Absolutely stupendous quantities of high-quality, full-spectrum light.
Live in a light-box.
There is a circuit which goes from pigmented-ganglia ( black-pigmented nerve-endings ) in our retinas, into our brains.
That sensor-system is rather dull, unlike the rods & cones.
Rig a room's light-switch so that when you flick it, suddenly you're saturated in sufficient light to cross your light-threshold, about 1/2 second later, it's like vital aliveness kicked into your brain.
I've replicated the experiment, and I've gotten others to do it, too.
One non-obvious thing, though:
Because when we're in the dark, we can't remember what it felt-like to have that light-brain circuit activated ( the SAD-treatment lights are intended to cross this threshold: it's the same mechanism ), so therefore, to treat profound, long-term depression, you NEED to get tons of lights onto a timer, & use that as your "alarm clock".
It works.
It'd save many lives, if doctors would admit it is actual, evidence-based medicine, but that'd gut billions of dollars of psychiatric-industry, so .. that won't ever happen.

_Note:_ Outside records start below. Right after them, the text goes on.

/-- Settles O57: of all that a step can do with the Builder only a NEW sets CONFIGURED. -/
theorem onlyNewMakesABuilder : Obligations.OnlyNewMakesABuilder := by
  intro s t ht hbefore hafter
  cases step_builderChange s t ht with
  | kept h => exact nomatch hbefore.symm.trans ((congrArg Prod.fst h).symm.trans hafter)
  | appended e h => exact nomatch hbefore.symm.trans ((congrArg Prod.fst h).symm.trans hafter)
  | reset rest hinbox hcount hc => exact nomatch hc.symm.trans hafter
  | new r rest h hinbox hdecode hcount hc =>
    obtain ⟨hyes, hdest⟩ := hc hafter
    exact ⟨r, rest, h, hinbox, hdecode, hyes, hdest⟩

end Sys2Proof.Machine

/-! PROOFS. What the spec leaves unspecified is never observed (93_implementation_defined.md I6, I7): a state with another
DEST and store, which agree with its own where they are specified, runs every command and every segment to the same
outcome. -/

namespace Sys2Proof.Machine

/-- DEST and the store overwritten. -/
def respecify (d : Word64) (m : Memory Entry) (s : State) : State := { s with dest := d, seg := m }

/-- The handle and the store are those of `s` where they are specified: with a Builder, and on the list. -/
def Agrees (d : Word64) (m : Memory Entry) (s : State) : Prop :=
  (s.configured = true → s.dest = d) ∧ ∀ i, i < s.segCount → s.seg.get i = m.get i

theorem sameSpecified_iff (s t : State) : sameSpecified s t ↔ ∃ d m, Agrees d m s ∧ t = respecify d m s := by
  constructor
  · rintro ⟨ht, hagrees⟩
    exact ⟨t.dest, t.seg, hagrees, ht.symm⟩
  · rintro ⟨d, m, hagrees, rfl⟩
    exact ⟨rfl, hagrees⟩

/-- The sum of the lengths reads the list alone. -/
theorem lengthSum_congr {m m' : Memory Entry} {n : Nat} (h : ∀ i, i < n → m.get i = m'.get i) :
    lengthSum m n = lengthSum m' n := by
  induction n with
  | zero => rfl
  | succ n ih => rw [lengthSum, lengthSum, ih fun i hi => h i (Nat.lt_succ_of_lt hi), h n (Nat.lt_succ_self n)]

section
variable {d : Word64} {m : Memory Entry} {s : State} (h : Agrees d m s)
include h

theorem segRead_respecify {i : Nat} (hi : i < s.segCount) : segRead (respecify d m s) i = segRead s i := by
  obtain ⟨-, hseg⟩ := h
  exact (hseg i hi).symm

theorem segmentList_respecify : segmentList (respecify d m s) = segmentList s :=
  List.filterMap_congr fun _ hi => segRead_respecify h (List.mem_range.mp hi)

theorem sameOutcome_respond (st : Status) :
    sameOutcome (.next (respond st s)) (.next (respond st (respecify d m s))) := ⟨rfl, h⟩

/-! ### Inside a WRITE -/

/-- A turn runs the same entry, which reads neither DEST nor the store. -/
theorem segmentTurn_sameOutcome {i : Nat} (hinv : CoreInv s) (hi : i < s.segCount) :
    sameOutcome (segmentTurn runEntry i s) (segmentTurn runEntry i (respecify d m s)) := by
  obtain ⟨e, he⟩ := Option.isSome_iff_exists.mp (hinv.listOk i hi)
  obtain ⟨-, hwf⟩ := hinv.storeOk i e he
  have hrun := not_zeroDivisorTone_of_entryWf hwf
  have hcarry : entryResult e (respecify d m s) = respecify d m (entryResult e s) := by
    unfold entryResult
    split <;> rfl
  have hagrees : Agrees d m (advanceSegment (entryResult e s)) := by
    refine ⟨fun hc => ?_, fun j hj => ?_⟩
    · have hdest : (entryResult e s).dest = s.dest := by unfold entryResult; split <;> rfl
      exact hdest.trans (h.1 (by simpa using hc))
    · simpa using h.2 j (by simpa using hj)
  rw [(segmentTurn_eq_next_iff i s _).mpr ⟨e, he, hrun, rfl⟩,
    (segmentTurn_eq_next_iff i (respecify d m s) _).mpr ⟨e, (segRead_respecify h hi).trans he, hrun, rfl⟩, hcarry]
  exact ⟨rfl, hagrees⟩

/-- The end of a WRITE delivers to DEST, which is specified then. -/
theorem finishWrite_sameOutcome (hc : s.configured = true) :
    sameOutcome (finishWrite s) (finishWrite (respecify d m s)) := by
  obtain ⟨hdest, hseg⟩ := h
  obtain rfl := hdest hc
  rw [finishWrite_eq, finishWrite_eq]
  exact ⟨rfl, fun _ => rfl, hseg⟩

/-! ### The commands -/

omit h in
/-- A NEW writes DEST or leaves no Builder, and empties the list. -/
theorem execNew_sameOutcome (hidle : s.segIdx = none) (a : Word64) :
    sameOutcome (execNew a s) (execNew a (respecify d m s)) := by
  have hempty (i : Nat) (hi : i < 0) : s.seg.get i = m.get i := absurd hi (Nat.not_lt_zero i)
  cases hyes : s.answers.destExists with
  | true =>
    rw [execNew_of_destExists hidle hyes, execNew_of_destExists (s := respecify d m s) hidle hyes]
    exact ⟨rfl, fun _ => rfl, hempty⟩
  | false =>
    rw [execNew_of_not_destExists hidle hyes, execNew_of_not_destExists (s := respecify d m s) hidle hyes]
    exact ⟨rfl, fun hc => absurd hc Bool.false_ne_true, hempty⟩

/-- The entry goes to the index after the list in both stores. -/
theorem append_sameOutcome (hinv : CoreInv s) (e : Entry) : sameOutcome (append e s) (append e (respecify d m s)) := by
  obtain ⟨hdest, hseg⟩ := h
  obtain hroom | hfull := Nat.lt_or_eq_of_le hinv.countInStore
  · rw [append_room e hroom, append_room e (s := respecify d m s) hroom]
    refine ⟨rfl, hdest, fun i hi => ?_⟩
    change (s.seg.set s.segCount e).get i = (m.set s.segCount e).get i
    by_cases hnew : i = s.segCount
    · rw [hnew, Memory.get_set_same, Memory.get_set_same]
    · have hold : i < s.segCount := Nat.lt_of_le_of_ne (Nat.le_of_lt_succ hi) hnew
      rw [Memory.get_set_other _ _ _ _ hnew, Memory.get_set_other _ _ _ _ hnew, hseg i hold]
  · rw [append_full e hfull, append_full e (s := respecify d m s) hfull]
    exact ⟨rfl, hdest, hseg⟩

theorem appendTone_sameOutcome (hinv : CoreInv s) (a n : Option Nat) :
    sameOutcome (appendTone a n s) (appendTone a n (respecify d m s)) := by
  cases a with
  | none => exact sameOutcome_respond h .invalidParameter
  | some a =>
    cases n with
    | none => exact sameOutcome_respond h .invalidParameter
    | some n => exact append_sameOutcome h hinv _

theorem appendSilence_sameOutcome (hinv : CoreInv s) (n : Option Nat) :
    sameOutcome (appendSilence n s) (appendSilence n (respecify d m s)) := by
  cases n with
  | none => exact sameOutcome_respond h .invalidParameter
  | some n => exact append_sameOutcome h hinv _

/-- The list, its lengths and DEST are the same, so the stream and the trace are. -/
theorem writeList_sameOutcome (hinv : CoreInv s) (hinv' : CoreInv (respecify d m s)) (hc : s.configured = true) :
    sameOutcome (writeList s) (writeList (respecify d m s)) := by
  obtain ⟨n, hsum⟩ := lengthSum_isSome s.seg s.segCount hinv.listOk
  have hsum' : lengthSum (respecify d m s).seg s.segCount = some n := (lengthSum_congr h.2).symm.trans hsum
  cases hfits : sizeOverflows n with
  | true =>
    rw [writeList_of_sizeOverflows hsum hfits, writeList_of_sizeOverflows hsum' hfits]
    exact sameOutcome_respond h .sizeOverflow
  | false =>
    rw [writeList_eq_afterWrite hinv hsum hfits, writeList_eq_afterWrite hinv' hsum' hfits]
    have hlist := segmentList_respecify h
    have hstream : writeStream (respecify d m s) = writeStream s := by rw [writeStream, hlist]; rfl
    have htrace : writeTrace (respecify d m s) = writeTrace s := by rw [writeTrace, hlist, writeTrace]
    obtain rfl : s.dest = d := h.1 hc
    refine ⟨?_, fun _ => rfl, h.2⟩
    simp only [afterWrite, hstream, htrace]
    rfl

/-- The checks before a command's own rule take the same branch. -/
theorem whenIdle_whenConfigured_sameOutcome {k k' : Result} (hidle : s.segIdx = none)
    (hk : s.configured = true → sameOutcome k k') :
    sameOutcome (whenIdle s (whenConfigured s k))
      (whenIdle (respecify d m s) (whenConfigured (respecify d m s) k')) := by
  rw [whenIdle_idle s _ hidle, whenIdle_idle (respecify d m s) _ hidle]
  cases hc : s.configured with
  | true => rw [whenConfigured_yes s k hc, whenConfigured_yes (respecify d m s) k' hc]; exact hk hc
  | false =>
    rw [whenConfigured_no s k hc, whenConfigured_no (respecify d m s) k' hc]
    exact sameOutcome_respond h .notConfigured

theorem exec_sameOutcome {i : Instr} (hinv : CoreInv s) (hinv' : CoreInv (respecify d m s)) (hidle : s.segIdx = none)
    (hi : hostCommand i = true) : sameOutcome (exec i s) (exec i (respecify d m s)) := by
  cases i with
  | new a => exact execNew_sameOutcome hidle a
  | addTone a b => exact whenIdle_whenConfigured_sameOutcome h hidle fun _ => appendTone_sameOutcome h hinv _ _
  | addToneFreq a b => exact whenIdle_whenConfigured_sameOutcome h hidle fun _ => appendTone_sameOutcome h hinv _ _
  | addSilence b => exact whenIdle_whenConfigured_sameOutcome h hidle fun _ => appendSilence_sameOutcome h hinv _
  | write => exact whenIdle_whenConfigured_sameOutcome h hidle (writeList_sameOutcome h hinv hinv')
  | segSilence n => cases hi
  | segTone a n => cases hi

theorem runRequest_sameOutcome (r : Request) (hinv : CoreInv s) (hinv' : CoreInv (respecify d m s))
    (hidle : s.segIdx = none) : sameOutcome (runRequest exec r s) (runRequest exec r (respecify d m s)) := by
  have hready : Agrees d m (withAnswers r.answers s) := h
  cases ho : r.overlaps with
  | true =>
    rw [runRequest_overlaps exec r _ ho, runRequest_overlaps exec r _ ho]
    rfl
  | false =>
    cases hdecode : decodeCommand r.command with
    | error x =>
      rw [runRequest_illegal exec r _ x ho hdecode, runRequest_illegal exec r _ x ho hdecode]
      exact sameOutcome_respond hready .illegalCommand
    | ok i =>
      rw [runRequest_ok exec r _ i ho hdecode, runRequest_ok exec r _ i ho hdecode]
      exact exec_sameOutcome hready (coreInv_withAnswers hinv r.answers) (coreInv_withAnswers hinv' r.answers) hidle
        (hostCommand_of_decodeCommand hdecode)

/-- Both states take the same branch of the step, SEG_IDX and the host's inputs being the same. -/
theorem step_sameOutcome (hinv : CoreInv s) (hinv' : CoreInv (respecify d m s)) :
    sameOutcome (step s) (step (respecify d m s)) := by
  cases hidx : s.segIdx with
  | some i =>
    by_cases hlt : i < s.segCount
    · rw [step_segment hidx hlt, step_segment (s := respecify d m s) hidx hlt]
      exact segmentTurn_sameOutcome h hinv hlt
    · rw [step_end hidx (Nat.not_lt.mp hlt), step_end (s := respecify d m s) hidx (Nat.not_lt.mp hlt)]
      obtain ⟨hc, -⟩ := hinv.writing i hidx
      exact finishWrite_sameOutcome h hc
  | none =>
    cases hinbox : s.inbox with
    | nil =>
      rw [step_idle hidx hinbox, step_idle (s := respecify d m s) hidx hinbox]
      exact ⟨rfl, h⟩
    | cons input rest =>
      cases input with
      | reset =>
        rw [step_reset hidx hinbox, step_reset (s := respecify d m s) hidx hinbox]
        exact ⟨rfl, fun _ => rfl, fun _ _ => rfl⟩
      | command r =>
        rw [step_command hidx hinbox, step_command (s := respecify d m s) hidx hinbox]
        exact runRequest_sameOutcome (s := takeInput rest s) h r (coreInv_takeInput hinv rest)
          (coreInv_takeInput hinv' rest) hidx

end

/-- Settles O58: the second state is the first with a DEST and a store that agree with its own. -/
theorem unspecifiedValuesAreUnobservable : Obligations.UnspecifiedValuesAreUnobservable := by
  intro s t hinv hinv' hsame
  obtain ⟨d, m, hagrees, rfl⟩ := (sameSpecified_iff s t).mp hsame
  exact step_sameOutcome hagrees hinv hinv'

end Sys2Proof.Machine

/-! PROOFS. Exact values (30_encoding.md R76): the value of a fraction, of its floor and of a finite datum, and with them
the two conversions in EXACT mode (40_builder.md R101, R102). -/

namespace Sys2Proof.Machine

/-! ### The value of a fraction -/

theorem scaled_value (m : Nat) (e : Int) : (scaled m e).value = m * (2 : ℚ) ^ e := by
  cases e with
  | ofNat k => simp [scaled, Frac.value, Nat.shiftLeft_eq]
  | negSucc k => simp [scaled, Frac.value, Nat.shiftLeft_eq, zpow_negSucc, div_eq_mul_inv]

theorem scaled_den_pos (m : Nat) (e : Int) : 0 < (scaled m e).den := by
  cases e with
  | ofNat k => exact Nat.one_pos
  | negSucc k => simp [scaled, Nat.shiftLeft_eq]

@[simp] theorem Frac.times_value (x : Frac) (n : Nat) : (x.times n).value = x.value * n := by
  simp only [Frac.times, Frac.value, Nat.cast_mul]
  ring

@[simp] theorem Frac.over_value (x : Frac) (n : Nat) : (x.over n).value = x.value / n := by
  simp only [Frac.over, Frac.value, Nat.cast_mul, div_div]

@[simp] theorem Frac.under_value (n : Nat) (x : Frac) : (Frac.under n x).value = n / x.value := by
  simp only [Frac.under, Frac.value, Nat.cast_mul, div_div_eq_mul_div]

theorem Frac.floor_eq (x : Frac) : (x.floor : ℤ) = ⌊x.value⌋ := by
  rw [Frac.value, Rat.floor_natCast_div_natCast, Frac.floor, Int.natCast_ediv]

theorem Frac.value_nonneg (x : Frac) : 0 ≤ x.value := div_nonneg (Nat.cast_nonneg _) (Nat.cast_nonneg _)

/-! ### The value of a word -/

@[simp] theorem finiteValue_false (m : Nat) (e : Int) : finiteValue false m e = m * (2 : ℚ) ^ e := by
  simp [finiteValue]

theorem finiteValue_true (m : Nat) (e : Int) : finiteValue true m e = -(m * (2 : ℚ) ^ e) := by
  simp [finiteValue]

/-- A word whose exponent field is not 2047 is a finite datum of the word's exact value. -/
theorem b64val_finite {w : Word64} (h : b64exponent w ≠ 2047) :
    ∃ m e, b64val w = .finite (b64sign w) m e ∧ finiteDatum m e ∧ b64real w = finiteValue (b64sign w) m e := by
  have hfraction : b64fraction w < 2 ^ 52 := BitVec.isLt _
  have hexponent : b64exponent w < 2 ^ 11 := BitVec.isLt _
  unfold b64val b64real finiteValue finiteDatum
  rw [if_neg h]
  by_cases hzero : b64exponent w = 0
  · refine ⟨b64fraction w, -1074, by rw [if_pos hzero], by omega, ?_⟩
    rw [if_pos hzero, mul_assoc, show (-1074 : ℤ) = -1022 - 52 by rfl, zpow_sub₀ two_ne_zero]
    ring
  · refine ⟨2 ^ 52 + b64fraction w, b64exponent w - 1075, by rw [if_neg hzero], by omega, ?_⟩
    rw [if_neg hzero, mul_assoc, show (b64exponent w : ℤ) - 1075 = b64exponent w - 1023 - 52 by ring,
      zpow_sub₀ (two_ne_zero (α := ℚ)) _ 52]
    push_cast
    ring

( dad was a medical-researcher & doctor: I remember the grudge/hatred when the Australian researcher violated psychiatry's established "ulcers are a psychiatric illness" dogma, with evidence showing that ulcers are created by pylorii bacteria.
Paychiatry won't ever do the experiment, they won't admit it works, they won't tolerate anybody claiming it works, etc.
Religion is religion, and my autistic-empiricism has no validity in their reality.
Do the experiment, though, & you'll see that it actually tests to be true. )
I took psych 101 as an elective and I remember the professor talking about this or something closely related to it. Bright light does have an effect on the brain, he said.
Also it's probably part of why looking at your smart phone right before bed is kind of bad for you.